Serang (AntaraBanten) - Panitia Gelar Karya Koreografer Banten (GKKB) Wisnu Kuncara berharap kegiatan ini dapat terus berlanjut dalam upaya melestarikan kesenian di Provinsi Banten.


"GKKB merupakan wadah apresiasi bagi para koreografer dalam berkarya. Temu gelar karya seperti ini sebagai proses pembelajaran yang positif diantara koreografer untuk saling mengenal, memahami dan ujungnya menghormati budaya masing-masing," kata Wisnu di Serang, Rabu.

Pergelaran GKKB ke-4 berlangsung di Gedung Kesenian RC Cilegon menampilkan lima  koreografer muda dari Jogjakarta, Cirebon, Bandung, Serang dan Cilegon.

Mereka menampilkan karya terbaiknya dengan mengusung tema 'Nilai Luhur Budaya Lokal'.

Animo masyrakat terhadap GKKB sangat tinggi, terbukti pengunjung mencapai ratusan dan rela menyaksikan pertunjukan hingga selesai. Atraksi dibuka melalui seni rampak bedug oleh Duta Seni KS junior di halaman gedung.

Wisnu mengatakan, dalam GKKB esensinya buka pada gemerlap dan kemewahan panggung, serta bukan balutan busana dan kemewahan tata rias yang tergambar namun karya yang disajikan.

Karya-karya yang disajikan sarat makna dan penuh pendalaman dalam menginterpretasi.

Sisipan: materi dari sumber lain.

/-- The cluster for the next command to begin (R173, R182). -/
def ecaFree (s : State) : Option Nat := if ecaHeld s then none else idleCluster s

/-- The code is one of R209. -/
def ecaKnown (c : UnitCmd) : Bool := decide (1 ≤ cmdCode c) && decide (cmdCode c ≤ 6)

/-- Commands of no known code that stand at the head begun, each ending with code 0x01, at
most `n` of them (R142, R210). -/
def ecaSettleN (n : Nat) (s : State) : State :=
  match n with
  | 0 => s
  | n + 1 =>
    match ecaFree s, s.eca.unit.q with
    | some k, c :: r =>
      if ecaKnown c then s
      else ecaSettleN n { s with eca :=
        ⟨unitEnd { s.eca.unit with q := r } c 1 ecaSrc 0 (ecaKey s c), s.eca.busy ++ [k]⟩ }
    | _, _ => s

def ecaSettle (s : State) : State := ecaSettleN s.eca.unit.q.length s

/-- The head command begun on a cluster when its code is `code`. -/
def ecaTake (s : State) (code : Nat) (f : State → UnitCmd → Nat × Nat × State) : State :=
  match ecaFree s, unitTake s.eca.unit code with
  | some k, some (c, u) =>
    let r := f (correctAt { s with eca := { s.eca with unit := u } } (unitPlace ecaSrc) offEcaEcc) c
    let s1 := cntAdd r.2.2 (offEcaClcyc + 8 * k) (Config.ecaNum r.2.2.free % 2801)
    { s1 with
      free := s1.free + 1
      eca := ⟨unitEnd s1.eca.unit c r.1 ecaSrc r.2.1 (ecaKey s c), s1.eca.busy ++ [k]⟩ }
  | _, _ => s

/-- A command of code `code` begins when it stands at the head of the queue and the array
can begin it; commands of no known code before and behind it end. -/
def ecaBegin (s : State) (code : Nat) (f : State → UnitCmd → Nat × Nat × State) : State :=
  ecaSettle (ecaTake (ecaSettle s) code f)

def execEcaBlock (s : State) : Result := .next (ecaBegin s 1 ecaBlock)
def execEcaInit (s : State) : Result := .next (ecaBegin s 2 ecaInit)
def execEcaSave (s : State) : Result := .next (ecaBegin s 3 ecaSave)
def execEcaRestore (s : State) : Result := .next (ecaBegin s 4 ecaRestore)
def execEcaReset (s : State) : Result := .next (ecaBegin s 5 ecaReset)
def execEcaSetcfg (s : State) : Result := .next (ecaBegin s 6 ecaSetcfg)

/-- A CPX to UNIT 0 (R208); none when the queue is full. -/
def ecaEnqueue (s : State) (c : UnitCmd) : Option State :=
  if 512 ≤ s.eca.unit.q.length then none
  else
    let u := s.eca.unit
    some (ecaSettle { s with eca := { s.eca with unit := { u with q := u.q ++ [c] } } })

def execEcaCompletionDeliver (i : Nat) (s : State) : Result :=
  .next (match deliverDone ecaSame s s.eca.unit i ecaSrc with
    | none => s
    | some (s1, d) => ecaSettle { s1 with eca := ⟨{ s1.eca.unit with done := d }, s1.eca.busy.eraseIdx i⟩ })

Kepekaan dalam menstimulasi fenomena kehidupan adalah satu ukuran kematangan koreografer dalam menghasilkan karya seni tari, ujar Wisnu.

Ketua Badan Pembina Olahraga dan Seni KS, Djoko Muljono dalam sambutannya menyatakan dukungannya terhadap duta seni KS yang telah konsisten menyelenggarakan GKTB.

"Bukan hal yang mudah untuk konsisten menyelenggarakan kegiatan seperti ini. Semoga ini terus menjadi tradisi sebagai peran kita dalam melestarikan seni budaya Indonesia," ujar dia.

Koreografer Wiwin Purwinarti membuka GKTB dengan tari Luluhung. Ungkapan dan ekspresi kegiatan muludan di kampung Panggungjati, tergambarkan oleh 7 penari yang menggunakan bakul berisi penthul bunga.

Para penari telah memanfaatkan property bakul secara maksimal sehingga menarik untuk disaksikan. Musik pengiring dengan menggunakan marawis terbang gedhe, khas musik dari Kota Serang.

Budaya 'ngarot' dari pesisir pantai utara Jawa Barat tergambarkan dalam tari Murtasia karya Dede Supriyatna dari Cirebon.

Dibawakan tiga penari, Dede bercerita bagaimana proses akil balik remaja dalam menapaki kehidupan yang penuh dengan romansa. Kekuatan hati, tubuh, rasa terjalin menjadi satu dalam wujud;  Cinta dan Kesetiaan.

Agus Ronald Ramdhan, koreografer dari Cilegon menampilkan tari "Hurip" yang dikemas secara kontemporer dengan tetap berpijak pada pola tradisi kesenian Topeng Cirebon.

Tari Hurip, merefleksikan kehidupan manusia dalam bayang-bayang nafsu dan angkara. Proses hidup manusia bak bayangan yang muncul diantara ada dan tiada, bak wayang yang menerawang. Dalam setiap fase kehidupan, manusia berhak menerka tujuan hidup mereka dan memilih diantara Hurip, Hirup Jeung Kahirupan.

Sementara Hani Hanifah, koreografer dari Bandung menggambarkan cerita Srikandi Mustakaweni dalam format tari berkelompok jaipong modern.

Enam penari cantik, dengan tangkas merefleksikan karakter Srikandi yang tangkas namun tetap lembut sebagai seorang wanita.